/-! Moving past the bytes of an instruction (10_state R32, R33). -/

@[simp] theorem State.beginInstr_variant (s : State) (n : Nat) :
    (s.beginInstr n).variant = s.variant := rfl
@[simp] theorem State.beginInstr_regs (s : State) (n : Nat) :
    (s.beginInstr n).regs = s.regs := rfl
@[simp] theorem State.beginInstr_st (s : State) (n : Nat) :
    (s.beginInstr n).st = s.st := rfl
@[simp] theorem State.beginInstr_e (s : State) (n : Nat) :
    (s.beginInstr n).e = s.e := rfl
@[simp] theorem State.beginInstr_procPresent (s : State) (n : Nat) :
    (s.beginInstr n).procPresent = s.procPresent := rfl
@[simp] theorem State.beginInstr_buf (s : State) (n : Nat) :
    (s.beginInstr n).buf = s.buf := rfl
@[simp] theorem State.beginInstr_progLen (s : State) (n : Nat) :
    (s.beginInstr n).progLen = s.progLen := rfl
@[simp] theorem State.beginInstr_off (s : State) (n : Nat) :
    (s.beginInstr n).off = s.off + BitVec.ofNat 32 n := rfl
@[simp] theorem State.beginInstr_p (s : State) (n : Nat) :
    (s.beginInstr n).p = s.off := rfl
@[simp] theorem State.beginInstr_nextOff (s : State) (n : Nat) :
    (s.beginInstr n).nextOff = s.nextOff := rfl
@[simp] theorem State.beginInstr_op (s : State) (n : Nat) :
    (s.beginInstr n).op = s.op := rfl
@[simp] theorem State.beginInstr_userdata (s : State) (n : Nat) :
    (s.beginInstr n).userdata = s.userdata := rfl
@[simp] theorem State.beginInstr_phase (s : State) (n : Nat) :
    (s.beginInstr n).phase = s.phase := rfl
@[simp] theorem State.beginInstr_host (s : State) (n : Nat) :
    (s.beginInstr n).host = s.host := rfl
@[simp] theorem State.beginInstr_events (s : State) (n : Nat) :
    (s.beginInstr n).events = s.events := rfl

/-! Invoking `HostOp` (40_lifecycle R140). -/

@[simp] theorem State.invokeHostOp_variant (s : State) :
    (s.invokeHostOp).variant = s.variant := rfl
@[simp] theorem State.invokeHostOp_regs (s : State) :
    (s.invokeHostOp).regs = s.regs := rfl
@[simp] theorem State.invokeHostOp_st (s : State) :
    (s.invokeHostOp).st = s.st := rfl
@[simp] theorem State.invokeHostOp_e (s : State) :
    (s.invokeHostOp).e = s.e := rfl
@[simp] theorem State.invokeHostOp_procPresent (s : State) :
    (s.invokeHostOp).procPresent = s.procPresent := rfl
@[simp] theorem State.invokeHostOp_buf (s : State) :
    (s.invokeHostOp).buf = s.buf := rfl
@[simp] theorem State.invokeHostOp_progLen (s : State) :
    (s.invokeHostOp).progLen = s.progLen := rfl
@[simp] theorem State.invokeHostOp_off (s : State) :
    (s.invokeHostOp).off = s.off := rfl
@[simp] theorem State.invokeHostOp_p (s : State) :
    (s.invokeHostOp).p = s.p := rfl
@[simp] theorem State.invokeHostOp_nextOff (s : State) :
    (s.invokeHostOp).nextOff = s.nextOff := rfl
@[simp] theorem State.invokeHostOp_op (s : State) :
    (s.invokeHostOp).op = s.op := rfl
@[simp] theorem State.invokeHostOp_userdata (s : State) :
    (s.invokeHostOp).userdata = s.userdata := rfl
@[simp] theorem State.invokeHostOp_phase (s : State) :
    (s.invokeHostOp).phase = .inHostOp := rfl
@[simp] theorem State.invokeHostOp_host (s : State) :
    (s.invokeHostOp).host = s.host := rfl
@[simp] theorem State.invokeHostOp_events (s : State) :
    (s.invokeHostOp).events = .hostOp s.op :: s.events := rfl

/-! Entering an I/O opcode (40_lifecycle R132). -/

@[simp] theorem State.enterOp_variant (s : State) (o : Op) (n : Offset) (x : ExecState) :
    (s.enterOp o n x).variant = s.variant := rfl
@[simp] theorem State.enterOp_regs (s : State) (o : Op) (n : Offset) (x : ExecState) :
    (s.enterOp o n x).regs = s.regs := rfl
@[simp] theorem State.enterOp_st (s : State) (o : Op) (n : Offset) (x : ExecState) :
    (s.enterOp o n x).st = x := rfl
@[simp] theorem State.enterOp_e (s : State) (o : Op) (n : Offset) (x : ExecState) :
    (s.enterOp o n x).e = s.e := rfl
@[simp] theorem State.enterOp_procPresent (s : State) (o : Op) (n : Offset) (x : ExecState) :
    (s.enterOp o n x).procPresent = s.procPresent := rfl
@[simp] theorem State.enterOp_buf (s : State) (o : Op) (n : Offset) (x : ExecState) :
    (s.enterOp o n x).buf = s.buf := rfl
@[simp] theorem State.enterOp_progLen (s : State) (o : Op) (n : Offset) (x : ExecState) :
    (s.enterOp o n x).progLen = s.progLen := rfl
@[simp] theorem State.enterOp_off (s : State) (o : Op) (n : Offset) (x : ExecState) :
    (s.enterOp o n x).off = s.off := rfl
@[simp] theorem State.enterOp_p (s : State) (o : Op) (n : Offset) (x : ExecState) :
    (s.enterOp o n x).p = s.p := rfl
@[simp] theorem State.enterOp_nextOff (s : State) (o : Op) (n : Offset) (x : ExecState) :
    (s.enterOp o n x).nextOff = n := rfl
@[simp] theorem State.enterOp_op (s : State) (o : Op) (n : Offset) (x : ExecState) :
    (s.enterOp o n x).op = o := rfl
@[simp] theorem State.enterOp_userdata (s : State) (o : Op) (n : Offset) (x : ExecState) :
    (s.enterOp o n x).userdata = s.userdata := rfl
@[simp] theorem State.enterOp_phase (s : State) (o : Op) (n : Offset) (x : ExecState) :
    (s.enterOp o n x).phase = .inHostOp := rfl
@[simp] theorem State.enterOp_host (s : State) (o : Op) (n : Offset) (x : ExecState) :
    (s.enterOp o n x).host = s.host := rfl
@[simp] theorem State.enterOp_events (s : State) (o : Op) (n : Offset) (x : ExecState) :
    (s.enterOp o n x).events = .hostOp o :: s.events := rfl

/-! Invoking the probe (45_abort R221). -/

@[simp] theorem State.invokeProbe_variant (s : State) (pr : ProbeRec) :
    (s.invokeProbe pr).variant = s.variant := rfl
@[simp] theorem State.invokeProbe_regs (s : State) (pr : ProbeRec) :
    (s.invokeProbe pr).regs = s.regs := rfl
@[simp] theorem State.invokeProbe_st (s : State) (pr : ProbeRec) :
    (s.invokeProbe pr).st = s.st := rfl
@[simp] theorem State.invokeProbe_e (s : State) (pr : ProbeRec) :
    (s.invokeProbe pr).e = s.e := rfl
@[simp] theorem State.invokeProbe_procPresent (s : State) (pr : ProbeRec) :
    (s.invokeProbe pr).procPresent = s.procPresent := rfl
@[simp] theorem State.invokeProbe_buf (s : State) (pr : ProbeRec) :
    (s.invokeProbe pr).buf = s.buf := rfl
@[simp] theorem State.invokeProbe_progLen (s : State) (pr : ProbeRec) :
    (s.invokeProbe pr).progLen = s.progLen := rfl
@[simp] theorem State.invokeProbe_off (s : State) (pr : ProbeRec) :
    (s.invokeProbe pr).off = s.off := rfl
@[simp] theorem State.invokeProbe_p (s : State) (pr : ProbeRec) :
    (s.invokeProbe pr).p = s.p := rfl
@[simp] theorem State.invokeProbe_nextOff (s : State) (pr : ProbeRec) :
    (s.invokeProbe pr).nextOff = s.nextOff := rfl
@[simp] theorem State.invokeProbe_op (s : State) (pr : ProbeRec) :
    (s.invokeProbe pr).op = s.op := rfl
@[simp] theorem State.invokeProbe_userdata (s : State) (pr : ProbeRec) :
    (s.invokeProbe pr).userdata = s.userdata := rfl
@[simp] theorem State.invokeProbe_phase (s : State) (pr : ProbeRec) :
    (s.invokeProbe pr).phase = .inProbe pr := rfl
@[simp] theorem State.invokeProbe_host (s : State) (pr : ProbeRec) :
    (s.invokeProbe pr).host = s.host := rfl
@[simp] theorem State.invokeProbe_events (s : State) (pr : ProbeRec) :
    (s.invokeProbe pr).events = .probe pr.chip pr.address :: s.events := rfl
_____
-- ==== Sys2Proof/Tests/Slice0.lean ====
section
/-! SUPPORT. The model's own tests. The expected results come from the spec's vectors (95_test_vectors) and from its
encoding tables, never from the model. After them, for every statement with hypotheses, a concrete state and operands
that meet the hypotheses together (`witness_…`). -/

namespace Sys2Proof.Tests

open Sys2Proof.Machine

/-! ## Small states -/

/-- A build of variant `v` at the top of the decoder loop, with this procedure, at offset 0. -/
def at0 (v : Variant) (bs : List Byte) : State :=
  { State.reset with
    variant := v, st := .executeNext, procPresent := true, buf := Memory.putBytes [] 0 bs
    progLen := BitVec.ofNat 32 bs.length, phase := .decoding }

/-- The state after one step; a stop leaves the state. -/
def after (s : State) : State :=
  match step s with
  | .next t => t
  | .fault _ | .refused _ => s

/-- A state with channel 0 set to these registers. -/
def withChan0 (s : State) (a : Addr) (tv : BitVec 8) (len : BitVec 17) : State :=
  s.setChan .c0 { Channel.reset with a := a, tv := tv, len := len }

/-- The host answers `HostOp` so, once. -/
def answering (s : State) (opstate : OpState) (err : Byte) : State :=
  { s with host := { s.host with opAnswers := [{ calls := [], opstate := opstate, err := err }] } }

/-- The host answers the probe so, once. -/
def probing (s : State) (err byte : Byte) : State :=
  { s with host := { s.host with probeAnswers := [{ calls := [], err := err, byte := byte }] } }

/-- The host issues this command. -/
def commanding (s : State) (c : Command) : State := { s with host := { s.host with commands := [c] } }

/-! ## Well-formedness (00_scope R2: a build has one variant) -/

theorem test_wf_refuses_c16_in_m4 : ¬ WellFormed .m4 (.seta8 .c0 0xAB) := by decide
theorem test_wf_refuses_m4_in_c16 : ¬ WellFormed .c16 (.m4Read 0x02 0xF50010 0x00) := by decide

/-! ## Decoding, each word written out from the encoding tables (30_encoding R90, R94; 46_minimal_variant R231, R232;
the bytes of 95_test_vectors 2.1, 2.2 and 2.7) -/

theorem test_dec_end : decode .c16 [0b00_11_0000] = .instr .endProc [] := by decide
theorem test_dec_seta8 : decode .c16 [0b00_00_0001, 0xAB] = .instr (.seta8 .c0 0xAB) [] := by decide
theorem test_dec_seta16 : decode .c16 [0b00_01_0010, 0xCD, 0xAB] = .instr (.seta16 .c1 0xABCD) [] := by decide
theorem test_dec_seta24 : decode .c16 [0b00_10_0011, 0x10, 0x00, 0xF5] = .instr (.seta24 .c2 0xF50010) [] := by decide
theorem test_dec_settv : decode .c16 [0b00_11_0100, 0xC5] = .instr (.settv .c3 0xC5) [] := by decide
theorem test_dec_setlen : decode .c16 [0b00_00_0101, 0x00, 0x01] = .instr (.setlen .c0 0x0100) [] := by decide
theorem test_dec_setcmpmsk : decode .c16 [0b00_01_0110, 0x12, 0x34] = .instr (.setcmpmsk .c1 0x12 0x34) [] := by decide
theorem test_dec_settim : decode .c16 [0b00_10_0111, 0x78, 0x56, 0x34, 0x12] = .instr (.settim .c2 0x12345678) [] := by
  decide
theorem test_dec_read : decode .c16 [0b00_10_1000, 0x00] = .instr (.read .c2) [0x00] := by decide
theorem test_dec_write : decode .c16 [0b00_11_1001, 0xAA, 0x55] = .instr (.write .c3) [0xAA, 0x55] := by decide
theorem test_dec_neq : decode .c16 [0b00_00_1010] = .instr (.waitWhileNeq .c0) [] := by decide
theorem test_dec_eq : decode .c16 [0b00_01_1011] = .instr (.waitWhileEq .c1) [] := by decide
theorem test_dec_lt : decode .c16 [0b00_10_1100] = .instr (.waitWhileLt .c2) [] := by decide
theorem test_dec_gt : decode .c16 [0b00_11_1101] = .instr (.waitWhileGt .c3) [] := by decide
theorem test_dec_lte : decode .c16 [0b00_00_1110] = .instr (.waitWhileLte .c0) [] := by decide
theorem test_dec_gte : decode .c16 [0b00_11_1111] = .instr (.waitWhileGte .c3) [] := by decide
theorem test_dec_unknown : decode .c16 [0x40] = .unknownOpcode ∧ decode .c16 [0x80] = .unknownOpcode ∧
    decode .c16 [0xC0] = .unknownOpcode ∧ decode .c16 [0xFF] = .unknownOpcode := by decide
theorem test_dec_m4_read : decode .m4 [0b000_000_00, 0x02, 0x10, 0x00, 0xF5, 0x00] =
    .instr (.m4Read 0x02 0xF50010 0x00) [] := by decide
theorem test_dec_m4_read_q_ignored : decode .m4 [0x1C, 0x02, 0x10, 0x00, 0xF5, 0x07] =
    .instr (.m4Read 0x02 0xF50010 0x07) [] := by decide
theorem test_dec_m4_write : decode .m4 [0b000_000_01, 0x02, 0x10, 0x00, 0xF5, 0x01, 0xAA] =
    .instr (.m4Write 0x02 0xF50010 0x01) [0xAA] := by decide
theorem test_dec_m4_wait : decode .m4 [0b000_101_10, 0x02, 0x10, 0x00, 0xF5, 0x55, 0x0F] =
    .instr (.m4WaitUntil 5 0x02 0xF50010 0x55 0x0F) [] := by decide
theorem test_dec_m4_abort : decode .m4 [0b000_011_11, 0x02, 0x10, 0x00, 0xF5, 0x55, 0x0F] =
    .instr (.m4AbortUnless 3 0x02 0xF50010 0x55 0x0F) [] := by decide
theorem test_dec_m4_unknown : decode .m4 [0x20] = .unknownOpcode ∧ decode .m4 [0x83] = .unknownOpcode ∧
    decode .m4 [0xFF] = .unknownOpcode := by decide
_____
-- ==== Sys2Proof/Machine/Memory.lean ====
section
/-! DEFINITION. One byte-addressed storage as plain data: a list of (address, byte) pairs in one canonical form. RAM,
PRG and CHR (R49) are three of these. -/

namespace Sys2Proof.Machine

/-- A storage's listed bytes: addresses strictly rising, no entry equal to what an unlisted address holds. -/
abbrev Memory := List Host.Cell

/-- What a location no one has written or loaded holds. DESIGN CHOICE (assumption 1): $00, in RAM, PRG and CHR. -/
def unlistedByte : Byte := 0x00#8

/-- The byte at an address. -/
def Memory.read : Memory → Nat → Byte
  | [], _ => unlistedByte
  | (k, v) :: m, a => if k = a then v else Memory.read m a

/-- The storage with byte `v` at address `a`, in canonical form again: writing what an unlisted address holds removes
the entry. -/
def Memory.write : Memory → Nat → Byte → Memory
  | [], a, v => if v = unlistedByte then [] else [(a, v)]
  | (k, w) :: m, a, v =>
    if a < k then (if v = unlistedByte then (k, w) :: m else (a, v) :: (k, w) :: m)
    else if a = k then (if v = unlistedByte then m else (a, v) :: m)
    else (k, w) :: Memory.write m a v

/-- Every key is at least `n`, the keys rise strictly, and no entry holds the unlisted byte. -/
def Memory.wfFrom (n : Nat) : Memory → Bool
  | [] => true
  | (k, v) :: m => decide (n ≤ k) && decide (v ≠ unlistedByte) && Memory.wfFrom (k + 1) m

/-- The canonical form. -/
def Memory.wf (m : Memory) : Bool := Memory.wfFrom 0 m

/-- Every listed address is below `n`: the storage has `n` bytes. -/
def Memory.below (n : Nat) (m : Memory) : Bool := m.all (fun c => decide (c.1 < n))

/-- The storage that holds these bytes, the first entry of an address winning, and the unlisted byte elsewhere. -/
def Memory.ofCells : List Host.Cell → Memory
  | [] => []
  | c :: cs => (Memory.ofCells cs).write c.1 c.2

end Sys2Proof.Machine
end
_____
■ **What you need to do**
From the data above, return every line from the line that has "else (k, w) :: Memory.write m a v" up to and including the line that has "Memory.wfFrom (k + 1) m", exactly.

■ **Solution for this task**
    else (k, w) :: Memory.write m a v

/-- Every key is at least `n`, the keys rise strictly, and no entry holds the unlisted byte. -/
def Memory.wfFrom (n : Nat) : Memory → Bool
  | [] => true
  | (k, v) :: m => decide (n ≤ k) && decide (v ≠ unlistedByte) && Memory.wfFrom (k + 1) m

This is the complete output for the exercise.